Linearity is a very strong assumption.
Independence is a very strong assumption.
Lognormality, normality, uniformity and triangularity are very strong assumptions.
Relax strong assumptions that are not supported by evidence or argument.
Non-parametric and distribution-free techniques avoid making assumptions.
Bounding and enveloping avoid making assumptions.
Fréchet inequalities and Fréchet bounds avoid making assumptions about dependence
What-if scenarios avoid making assumptions about models.
Discharge untenable assumptions.
Sensitivity analyses can be used to mollify an assessment.
Don’t average together incompatible models or use Bayesian model averaging.
Audit the analysis.
Check the correctness of the structure of the model.
Does the model obey the rules of dimensional soundness and do the units of parameters conform?
Is there a population or an ensemble explicitly specified for every distribution?
Are the ensembles conformant among combined distributions?
For instance, is spatial variation never confused or combined with temporal variation?
Are there no repeated uncertain parameters that would fallaciously inflate uncertainty?
Are there no multiple instantiations of probability distributions that underestimate uncertainty?
Are you dividing by or logging distributions that can take zero as a value?
Do the moments specifying each distribution satisfy the positive semi-definiteness condition?
Do the distributions obey other moment-range constraints (e.g., min £ max; variance £ range2/4)?
Is the matrix of correlation coefficients positive semi-definite?
Do correlations conform with functional relationships (e.g., if C=A+B, C isn’t independent of A)?
Does the structure of the model make sense and conform with scientific knowledge?
Does a food web model have a topology lacking intervals sensu Cohen?
Does the support of each uncertain number jibe with the theoretical range of its parameter?
Check the faithfulness of the model’s implementation.
Check the range of the outputs against a range analysis of the inputs.
Check the mean and variance of the outputs against a moments analysis of the inputs.
Was the random seed randomized?
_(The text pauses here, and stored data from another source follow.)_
def ep (begun done : Bool) (core : Option Nat) (rows rowsDone : Nat) : EncPart :=
  { layer := 0, part := 0, core := core, task := 0, begun := begun, done := done, luma := 0, rows := rows, rowsDone := rowsDone, bits := 0, qp := 30, b := 1000, h := 2000, steps := 0, guardRows := 0, capped := false, sizes := [] }
def ef (parts : List EncPart) : EncFrame :=
  { num := 6, epoch := 1, deadlineNs := 0, buffer := hBuf, key := true, recovery := false, temporal := 0, spatialUp := false, rcDone := false, satd := [], base := [], baseNk := [], qps := [], codecQps := [], parts := parts, begun := true, retried := false, poisonIn := false, overshoot := false, recs := [], streams := [], field := [], fallback := false }
def bandIt : BandItem := { frame := 6, firstRow := 0, rows := 16, last := true, buffer := hBuf, discard := false, skip := false, epoch := 1 }
def rendUp (parts : List EncPart) : Chip :=
  { cfgUp [(mkKey tRend 3, o1)] [] with vid := { up.vid with rends := [(3, { RendRun.zero with busy := some (ef parts), queue := [bandIt] })] } }
def ltr0 : Ltr := { slot := 0, frame := 6, acked := false, atNs := 0, open_ := [] }

def cf (u : Option Nat) (row : Nat) : CFrame := { num := 6, epoch := 1, buffer := hBuf, row := row, task := 0, compositor := u, record := FrameRec.zero, uses := [], fetched := [], poison := false }
def cvBody : List Word := [0, 0, 0, 64 + 64 * 2 ^ 16, 30]
def cvUp (b : Option CFrame) : Chip :=
  { cfgUp [(mkKey tCanvas 3, { o1 with body := cvBody })] [(cardKey 0x0701 (mkKey tCanvas 3) 5, [0, 5, 3 * 2 ^ 12])] with vid := { up.vid with canvases := [(3, { CanvasRun.zero with busy := b })] } }

def twUp (f : Twin → Twin) : Chip := { netUp with twin := f up.twin }
def ses (f : Twin → Twin) : Chip := twUp (fun t => f { t with session := true, phyUp := true, st := 2 })

def actUp (a : Commit) : Chip := { ses id with gx := { (ses id).gx with active := some a } }
def ask : Commit := { cmtOf .host .reserve with asking := [mkKey tConf 4] }
def ho : Handover := { confs := [mkKey tConf 4], relay := true, th := 0, thLocal := 0, cmd := 1, relaying := false, cards := [], lastRelay := 0, moved := 0 }
def udpF : Frame := { arpF with net := .ip false 20 1 0 false false true true 0 (.udp false true 0 0 0 0 .other) }
def frel : Chip := { ses id with gx := { netUp.gx with bank1 := { netUp.gx.bank1 with objs := [] } } }

def keyUp : Chip := let c := cfgUp [(mkKey tLeg 2, o1)] [(cardKey 0x0210 (mkKey tLeg 2) 0, [1, 0, 0, 0])]; { c with net := { c.net with cryUnits := 0xFFFFF } }

/-- A device with one object of each kind, and a transactional command in the open transaction of session 1; `w` holds images already fetched. -/
def fullUp : Chip :=
  cfgUp [(mkKey tConf 4, o1), (mkKey tSource 3, o1), (mkKey tLeg 2, o1), (mkKey tGroup 2, o1), (mkKey tCanvas 3, o1), (mkKey tRend 3, o1), (mkKey tProgram 3, o1)]
    [(cardKey 0x0202 0 0, List.replicate 12 0)]
def txnS (op : Nat) (b : List Word) (w : List Nat) : State :=
  let s := inSes fullUp op b (some emptyTxn)
  st (modSlot 0 (fun x => { x with work := w }) s.chip)

/-- Body words: zeros but for the listed ones. -/
def bodyW (n : Nat) (l : List (Nat × Nat)) : List Word := l.foldl (fun b e => b.set (e.1 / 4) (wd e.2)) (List.replicate n 0)

/-- A transactional command with AUTO_COMMIT in a session without a transaction, while a commit is under way. -/
def autoS : State :=
  let s := inSes (gxUp fun g => { g with active := some (cmtOf .host .writing) }) 0x0202 (bodyW 8 []) none
  st (modSlot 0 (fun x => { x with words := tput x.words 1 0x20202 }) s.chip)

/-- The hypotheses of `Stages`, decided on such a state. -/
def canStage (op : Nat) (fields : List Word → Option Nat) (stage : Ctx → List Staged → Chip → Staging) (b : List Word) : Bool :=
  let s := txnS op b []
  let x := slotAt r0 s
  firmwareUp s.chip && (getFn s.chip 0).ready && slotTurn s.chip 0 x && x.op == op && (!operatorOps.contains op || x.opAtCapture) && !headerBad x && !x.ext &&
    bodyAt r0 s == b && x.session == 1 && (heldSession s.chip 0 1).any (fun e => e.txn == some emptyTxn) && fields b == none &&
    (stage (ctxWith b r0 s) [] (tookIn 1 r0 s)).toBool

/-- Those of `StagesImages`: besides, the images are there and are valid. -/
def canStageImages (op k : Nat) (fields : List Word → Option Nat) (wants : List Word → List (Nat × Nat)) (make : Ctx → Chip → List Word → Except Res (List Word))
    (stage : Ctx → List Staged → Chip → Staging) (b : List Word) (w : List Nat) : Bool :=
  let s := txnS op b w
  let x := slotAt r0 s
  canStage op fields (fun _ _ c => .ok ({ op := 0, fn := 0, asOp := false, obj := 0, create := false, more := [], body := [] }, c)) b &&
    (({ ctxWith b r0 s with body := words k b }.preStage stage (tookIn 1 r0 s)) == none) &&
    decide (((wants b).map (fun w => (w.2 + 3) / 4)).sum ≤ (fetched r0 s).length) && x.session == 1 &&
    match make (ctxWith b r0 s) (tookIn 1 r0 s) (fetched r0 s) with
    | .ok more => (stage { ctxWith b r0 s with body := words k b ++ more } [] (tookIn 1 r0 s)).toBool
    | .error _ => false


/-- A program image of one word, and its CRC. -/
def progImg : List Nat :=
  [0x5552594D, 0x10000, 4, 0, 0, 0, 0, crc32 [1, 0, 0, 0], 0, 0, 0, 0, 0, 0, 0, 0, 1]

/-- What `servedOn` decides is the hypothesis of the statements about Guxus commands. -/
theorem served_of (c : Chip) (op : Nat) (body : List Word) (h : servedOn c op body = true)
    (ho : (slotAt r0 (withCmd c op body)).opAtCapture = true) : Served op r0 (withCmd c op body) := by
  simp only [servedOn, Bool.and_eq_true, beq_iff_eq, Bool.not_eq_true', Option.isNone_iff_eq_none] at h
  obtain ⟨⟨⟨⟨⟨⟨⟨⟨h1, h2⟩, h3⟩, h4⟩, h5⟩, h6⟩, h7⟩, h8⟩, h9⟩ := h
  exact ⟨h1, h2, h3, h4, fun _ => ho, h5, h6, h7, h8, by decide, h9⟩

/-- Witness: SelectKeepsServiceTime. -/
theorem wit_SelectKeepsServiceTime : bar2Reach up 0 = true ∧ domOn up 0 = true ∧ locked up 1 = false ∧ (1 : Word).getLsbD 0 ≠ up.time.selB := by decide

def pulseUp : Chip := { up with time := { up.time with
  a := { up.time.a with ppsCtrl := 5, edgeAt := 1, pulse := true }, b := { up.time.b with ppsCtrl := 5 }, off := -1, slewPpb := 1 } }

/-- Witness: TimeBlockCommands, its clauses in order. -/
theorem wit_TimeBlockCommands :
    (bar2Reach up 0 = true ∧ domOn up 0 = true ∧ locked up 1 = false ∧ incOk (0x40000000 + 2 ^ 32) = true) ∧
      ((-500000 : Int) ≤ (1 : Word).toInt ∧ 0 < (1 : Word).toInt ∧ pulseUp.time.off < 0) ∧
      ((2 : Word).toInt ≠ 0 ∧ up.time.off = 0) ∧ pulseUp.time.slewPpb ≠ 0 ∧
      ((pulseUp.time.dom 0).ppsCtrl.getLsbD 2 = true ∧ (pulseUp.time.dom 0).edgeAt ≠ 0 ∧
        localNs pulseUp + 1 < (pulseUp.time.dom 0).edgeAt + 500000000) ∧
      ((pulseUp.time.dom 1).ppsCtrl.getLsbD 2 = true ∧ (pulseUp.time.dom 1).edgeAt = 0) ∧
      ((pulseUp.time.dom 1).ppsCtrl.getLsbD 0 = true ∧ (pulseUp.time.dom 1).pulse = false ∧ 0 < (pulseUp.time.dom 1).inc) ∧
      (pulseUp.time.dom 0).pulse = true ∧ ((up.time.dom 1).stepOk = true ∧ 1 ≠ up.time.selNum) ∧ locked up 1 = false ∧
      servedOn up 0x0C00 [] = true := by decide

/-- Witness: StagedCommandsJoin, its rows in order. -/
theorem wit_StagedCommandsJoin :
    canStage 0x0003 quotaFields (stagePlain 50) (bodyW 6 [(4, 1), (8, 8)]) = true ∧
    canStage 0x0106 noFields stageDestroy (bodyW 3 [(0, mkId tConf 1 4)]) = true ∧
    canStage 0x0202 noFields (stagePlain 8) (bodyW 8 []) = true ∧
    canStage 0x0203 iceFields stageIce (bodyW 12 [(0, mkId tLeg 1 2), (8, 4 + 256 * 4 + 65536 * 22)]) = true ∧
    canStage 0x0210 keyFields stageKey (bodyW 28 [(0, mkId tLeg 1 2), (4, 1 + 16)]) = true ∧
    canStage 0x0300 (fun b => firstBad [(decide (10000 < bf b 16 0 14), 16)]) stageConf (bodyW 5 []) = true ∧
    canStage 0x0301 sourceFields stageSource (bodyW 21 [(4, mkId tConf 1 4)]) = true ∧
    canStage 0x0302 legFields stageLeg (bodyW 18 [(4, mkId tConf 1 4), (36, 2 ^ 16)]) = true ∧
    canStage 0x0303 (fun b => firstBad [(decide (2 < osKind b), 16), (!zeroOr (bf b 20 0 12) 20 4000, 20)]) stageSlot (bodyW 8 [(0, mkId tLeg 1 2)]) = true ∧
    canStage 0x0304 noFields stageEdge (bodyW 5 [(4, mkId tLeg 1 2), (8, mkId tSource 1 3)]) = true ∧
    canStage 0x0400 shapeFields stageShape (bodyW 13 [(0, mkId tLeg 1 2)]) = true ∧
    canStage 0x0401 (fun b => firstBad [(!zeroOr (bf b 8 16 9) 20 500, 8)]) stageCcfb (bodyW 3 [(0, mkId tSource 1 3)]) = true ∧
    canStage 0x0500 groupFields stageGroup (bodyW 7 [(4, mkId tConf 1 4)]) = true ∧
    canStage 0x0501 audioFields stageAudio (bodyW 11 [(0, mkId tLeg 1 2), (8, 1)]) = true ∧
    canStage 0x0502 (fun b => firstBad [(decide (0x8000 < mcGain b), 12)]) stageContrib (bodyW 4 [(0, mkId tLeg 1 2), (4, mkId tGroup 1 2)]) = true ∧
    canStage 0x0503 detectorFields stageDetector (bodyW 18 [(0, mkId tLeg 1 2)]) = true ∧
    canStage 0x0600 decodeFields stageDecode (bodyW 6 [(0, mkId tSource 1 3), (16, 30)]) = true ∧
    canStage 0x0700 canvasFields stageCanvas (bodyW 9 [(4, mkId tConf 1 4), (16, 30 + 2 ^ 16)]) = true ∧
    canStageImages 0x0701 16 layerFields layerWants (fun _ _ w => .ok w) stageLayer (bodyW 16 [(0, mkId tCanvas 1 3), (0x1C, 2 + 2 * 2 ^ 16)]) [] = true ∧
    canStage 0x0702 (fun b => firstBad [(outside (bf b 8 0 7) 1 64, 8)]) stageOrder (bodyW 20 [(0, mkId tCanvas 1 3), (8, 1)]) = true ∧
    canStageImages 0x0704 8 (fun b => if bit (bw b 8) 0 then some 8 else beaconFields b) (fun b => [(bcAddr b, beaconBytes (bcW b) (bcH b))]) beaconMake stageBeacon
      (bodyW 8 [(0, mkId tCanvas 1 3), (16, 2 + 2 * 2 ^ 16)]) [0, 0, 0] = true ∧
    canStage 0x0800 rendFields stageRend (bodyW 16 [(4, mkId tCanvas 1 3)]) = true ∧
    canStageImages 0x0900 5 (fun b => if programBadLength (bw b 16) then some 16 else firstBad [(bd b 8 % 8 != 0, 8)]) (fun b => [(bd b 8, bw b 16)])
      (fun x _ w => programMake (bw x.body 16) w) stageProgram (bodyW 5 [(16, 68)]) progImg = true ∧
    canStage 0x0A01 (fun b => let l := bf b 12 0 24; firstBad [(l != 0 && decide (l < bf b 8 0 24), 12)]) (stagePlain 4) (bodyW 4 []) = true :=
  by and_intros <;> decide +kernel

/-- Witness: StagedCommandsJoin and GeneralCommands, the removal of a beacon. -/
theorem wit_beacon_removal :
    canStage 0x0704 beaconFields (fun x l c => stageBeacon { x with body := words 9 x.body } l c) (bodyW 9 [(0, mkId tCanvas 1 3), (8, 1)]) = true ∧
      bit (bw (bodyW 9 [(0, mkId tCanvas 1 3), (8, 1)]) 8) 0 = true := by decide +kernel

/-- Witness: SessionsOpenAndEnd, a command with AUTO_COMMIT while another commit is under way. -/
theorem wit_SessionsOpenAndEnd_auto :
    ∃ (s : State) (r : CmdRef) (n : Nat) (b : List Word), ∃ row ∈ stagedRows, Takes row.1 n b r s ∧ row.2.1 b = none ∧
      (heldSession s.chip r.fn n).bind (·.txn) = none ∧ (slotAt r s).autoCommit = true ∧
      (match row.2.2.1 (ctxWith b r s) [] (tookIn n r s) with
        | .ok (_, c) => decide (c.pwr.phase ≠ .ejecting ∧ c.twin.st ≠ 5 ∧ c.gx.draining = 0 ∧ mustHold c = true ∧ heldCount c < 64)
        | .error _ => false) = true :=
  ⟨autoS, r0, 1, bodyW 8 [], _, List.mem_cons_of_mem _ (List.mem_cons_of_mem _ List.mem_cons_self),
   takes_plain (by decide +kernel), rfl, by and_intros <;> decide +kernel⟩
Does another value yield qualitatively similar results?
Are range checks satisfied?
Make the analysis as transparent as possible to reviewers.
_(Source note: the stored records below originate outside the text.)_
-- ==== Sys2Proof/Machine/State.lean ====
section
/-! DEFINITION. The state of the block (spec/10_state.md), the outputs of an operation, the reasons a step stops, and
the state after reset. Plain data. -/

namespace Sys2Proof.Machine

/-- R22: "{ valid: bool, reference: bool, dirty: bool, tag: 18-bit unsigned, line: [8 × word] }" (R40: a plain record). -/
structure L1Entry where
  valid : Bool
  reference : Bool
  dirty : Bool
  tag : BitVec 18
  line : Line
  deriving DecidableEq, Repr

/-- R21: "a fixed array of 4 entries; the unit the NRU policy searches within". -/
abbrev L1Set := Vector L1Entry 4

/-- R29: "{ valid: bool, dirty: bool, tag: 12-bit unsigned, line: [8 × word] }". -/
structure L2Entry where
  valid : Bool
  dirty : Bool
  tag : BitVec 12
  line : Line
  deriving DecidableEq, Repr

/-- R21: the sets by number, 0 to 511. -/
abbrev L1Array := Cells L1Set

/-- R28: the entries by index, 0 to 32767. -/
abbrev L2Array := Cells L2Entry

/-- R31: the words of Main Memory by word index, 0 to `MEM_SIZE/4 - 1` (log 6). -/
abbrev Memory := Cells Word

/-- What an unlisted L1 way reads as: the all-zero state word (R141), line zero (log 7). -/
def L1Entry.empty : L1Entry := { valid := false, reference := false, dirty := false, tag := 0, line := Line.zero }

/-- What an unlisted L1 set reads as (log 7). -/
def L1Set.empty : L1Set := #v[L1Entry.empty, L1Entry.empty, L1Entry.empty, L1Entry.empty]

/-- What an unlisted L2 entry reads as (log 7). -/
def L2Entry.empty : L2Entry := { valid := false, dirty := false, tag := 0, line := Line.zero }

/-- R36: `EB1`, `EB2`: a displaced line and its address. -/
structure Evicted where
  address : Addr
  data : Line
  deriving DecidableEq, Repr

/-- R160: the sub-phases of BUSY. The payload is the line buffer that is live there (R36): `FB` at P5, `EB1` at P6 to P8. -/
inductive SubPhase where
  /-- first L1 lookup -/
  | p0
  /-- count the L1 miss -/
  | p1
  /-- L2 fetch -/
  | p2
  /-- count the L2 miss and run L2MISS.R -/
  | p3
  /-- L2 fetch retry -/
  | p4
  /-- L1 fill -/
  | p5 (fb : Line)
  /-- L2 write-back -/
  | p6 (eb1 : Evicted)
  /-- run L2MISS.W -/
  | p7 (eb1 : Evicted)
  /-- L2 write-back retry -/
  | p8 (eb1 : Evicted)
  /-- L1 retry -/
  | p9
  deriving DecidableEq, Repr

/-- R38: the controller's phase. -/
inductive Phase where
  /-- no INIT has completed since power-on -/
  | uninit
  /-- initialised, no operation in progress -/
  | idle
  /-- an external operation is in progress; seen between no two steps of the model -/
  | busy (sub : SubPhase)
  /-- a fatal error has occurred -/
  | faulted
  deriving DecidableEq, Repr

/-- R98, R191 to R193. -/
inductive FaultCode where
  | configError
  | outOfRange
  | retryMiss
  deriving DecidableEq, Repr

/-- R39: {`code`, `info`}; `info` is the offending size or address. -/
structure FaultRecord where
  code : FaultCode
  info : Nat
  deriving DecidableEq, Repr

/-- R110: the L1 fields of an address. -/
structure L1Fields where
  tag : BitVec 18
  setIndex : BitVec 9
  wordOffset : BitVec 3
  deriving DecidableEq, Repr

/-- R111: the L2 fields of an address. -/
structure L2Fields where
  tag : BitVec 12
  index : BitVec 15
  deriving DecidableEq, Repr

/-- The operands of MEM_ACCESS (R161). -/
structure Access where
  control : Control
  address : Addr
  writeData : Word
  deriving DecidableEq, Repr

/-- What L1.ACCESS returns (R142) and the array it leaves. `none` is `absent` (R15). -/
structure L1Reply where
  hit : Bool
  readData : Option Word
  array : L1Array
  deriving DecidableEq, Repr

/-- What L2.ACCESS returns (R132) and the array it leaves. -/
structure L2Reply where
  hit : Bool
  readData : Option Line
  array : L2Array
  deriving DecidableEq, Repr

/-- What L1.INSERT_LINE returns (R144) and the array it leaves: `needs_writeback = 1` with `evicted_address` and
`evicted_data` is `some`, `needs_writeback = 0` with both `absent` is `none` (R15). -/
structure L1Insert where
  evicted : Option Evicted
  array : L1Array
  deriving DecidableEq, Repr

/-- What L2.INSERT_LINE returns (R134) and the array it leaves. -/
structure L2Insert where
  evicted : Option Evicted
  array : L2Array
  deriving DecidableEq, Repr

/-- The outputs of the last operation (R88, R90, R15). -/
inductive Result where
  /-- nothing is produced: no operation yet, INIT, CLOCK_TICK, an `initialize`, an L2-miss handler, or a fault (R197) -/
  | absent
  /-- MEM_ACCESS: `read_data`, produced when `control[0] = 1` (R88, R174) -/
  | memAccess (readData : Option Word)
  /-- L1.ACCESS: `hit`, `read_data` -/
  | l1Access (hit : Bool) (readData : Option Word)
  /-- L2.ACCESS: `hit`, `read_data[8]` -/
  | l2Access (hit : Bool) (readData : Option Line)
  /-- MM.ACCESS: `read_data[8]`; "MM.ACCESS and the `initialize` operations return no status" (R87) -/
  | mmAccess (readData : Option Line)
  /-- L1.INSERT_LINE, L2.INSERT_LINE: `needs_writeback` with `evicted_address` and `evicted_data` -/
  | insertLine (evicted : Option Evicted)
  /-- ADDR.L1 -/
  | l1Fields (f : L1Fields)
  /-- ADDR.L2 -/
  | l2Fields (f : L2Fields)
  /-- ADDR.LINE, ADDR.L1_EVICT, ADDR.L2_EVICT -/
  | address (a : Addr)
  /-- ADDR.WORDIDX -/
  | wordIndex (j : Nat)
  /-- NRU.SELECT -/
  | way (w : Fin 4)
  deriving DecidableEq, Repr

/-- The state of the block (R20), its outputs, and the environment's remaining operations. -/
structure State where
  /-- the L1 array (R21) -/
  l1 : L1Array
  /-- the L2 array (R28) -/
  l2 : L2Array
  /-- Main Memory (R31) -/
  mm : Memory
  /-- `MEM_SIZE` in bytes (R32), a natural number with no width (R10) -/
  memSize : Nat
  /-- R33, R35 -/
  l1MissCount : Nat
  /-- R34, R35 -/
  l2MissCount : Nat
  /-- R38 -/
  phase : Phase
  /-- R39 -/
  fault : Option FaultRecord
  /-- the outputs of the last operation (log 14) -/
  result : Result
  /-- the operations the agents have still to issue, in order (R20: an input of the step relation; log 1) -/
  requests : List Request
  /-- how many free scratch lines have been drawn (log 8) -/
  scratchDraws : Nat
  deriving DecidableEq, Repr

/-- The reasons the machine stops with a fault: NONE. The block's fatal errors have an entry the spec describes (R197:
fault record, phase FAULTED, INIT still accepted), so raising one is a next state (log 10). Safe: nothing is hidden. -/
inductive Fault where
  deriving DecidableEq, Repr

/-- The reasons a step is refused. -/
inductive Refusal where
  /-- an operation with no meaning yet; raised by `exec`'s refused arms only. Safe. -/
  | notModelled (mnemonic : String)
  /-- R222: the operation is not accepted in this phase: "An operation that is not accepted has no step: the model
  refuses it". Raised by the meanings of the external and internal operations. Safe (log 11, log 12). -/
  | notAccepted (phase : Phase)
  /-- R94 (c): the request spells no operation: "a model refuses them". Raised by `step`. Safe. -/
  | reservedCode (error : DecodeError)
  deriving DecidableEq, Repr

/-- The machine right after reset. Reset is INIT (R7, R220), so this is Table R42 with the operand
`Config.resetSize` (DESIGN CHOICE, log 3); the elements the table leaves unspecified are zero (DESIGN CHOICE, log 5). -/
def State.reset : State :=
  { l1 := []
    l2 := []
    mm := []
    memSize := Config.resetSize
    l1MissCount := 0
    l2MissCount := 0
    phase := .idle
    fault := none
    result := .absent
    requests := []
    scratchDraws := 0 }

end Sys2Proof.Machine
end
Specify the intention[2] of the analysis.
Spell out all assumptions and indicate their likely qualitative influence on the results.
Explicity list all variables with their units and specify the uncertain numbers used to model them.
Recount how the correlations and dependencies among variables were modeled.
Explicitly state the model used to combine them, giving pseudocode or actual code where useful.
Say what propagation approach [3] was used.
Describe checks and sensitivity analyses employed.
Express answers (whether distributions, bounds or bounds on distributions) graphically.
Answer the “so what?” questions.
Speak to the specific concerns of the manager or the public.
Explain the import of the results obtained.
Quantitatively characterize the robustness of the conclusions.
Admit what you didn’t know.
Although such honesty can sometimes engender mistrust, it is the only sustainable approach.
Always ask the audience for help and avoid suggesting you know best.
[1] The earliest EPA guidance was abstract and written more like the guiding principles one finds in a constitution than detailed statements common in regulatory guidance today. For instance, the original discussion within EPA of the two-stage framework for cancer risk assessment, which preceded any other agency's consideration, is recounted in (Albert et al. 1977). The guidelines were published in their entirety in the Federal Register in 1976.
[2] Project uncertainty in a risk estimate, explore possible remediation strategies, choose among management strategies, calculate a cleanup goal (remediation target), evaluate compliance to some risk goal or criterion, determine how best to allocate future empirical efforts, calibrate or validate a model for use elsewhere, etc.
[3] Probability theory (Monte Carlo simulation or analytical derivation), interval analysis / worst-case analysis, possibility theory / fuzzy arithmetic, probability bounds analysis / Dempster-Shafer theory / evidence theory / random sets, imprecise probabilities, combination or hybrid methods, etc.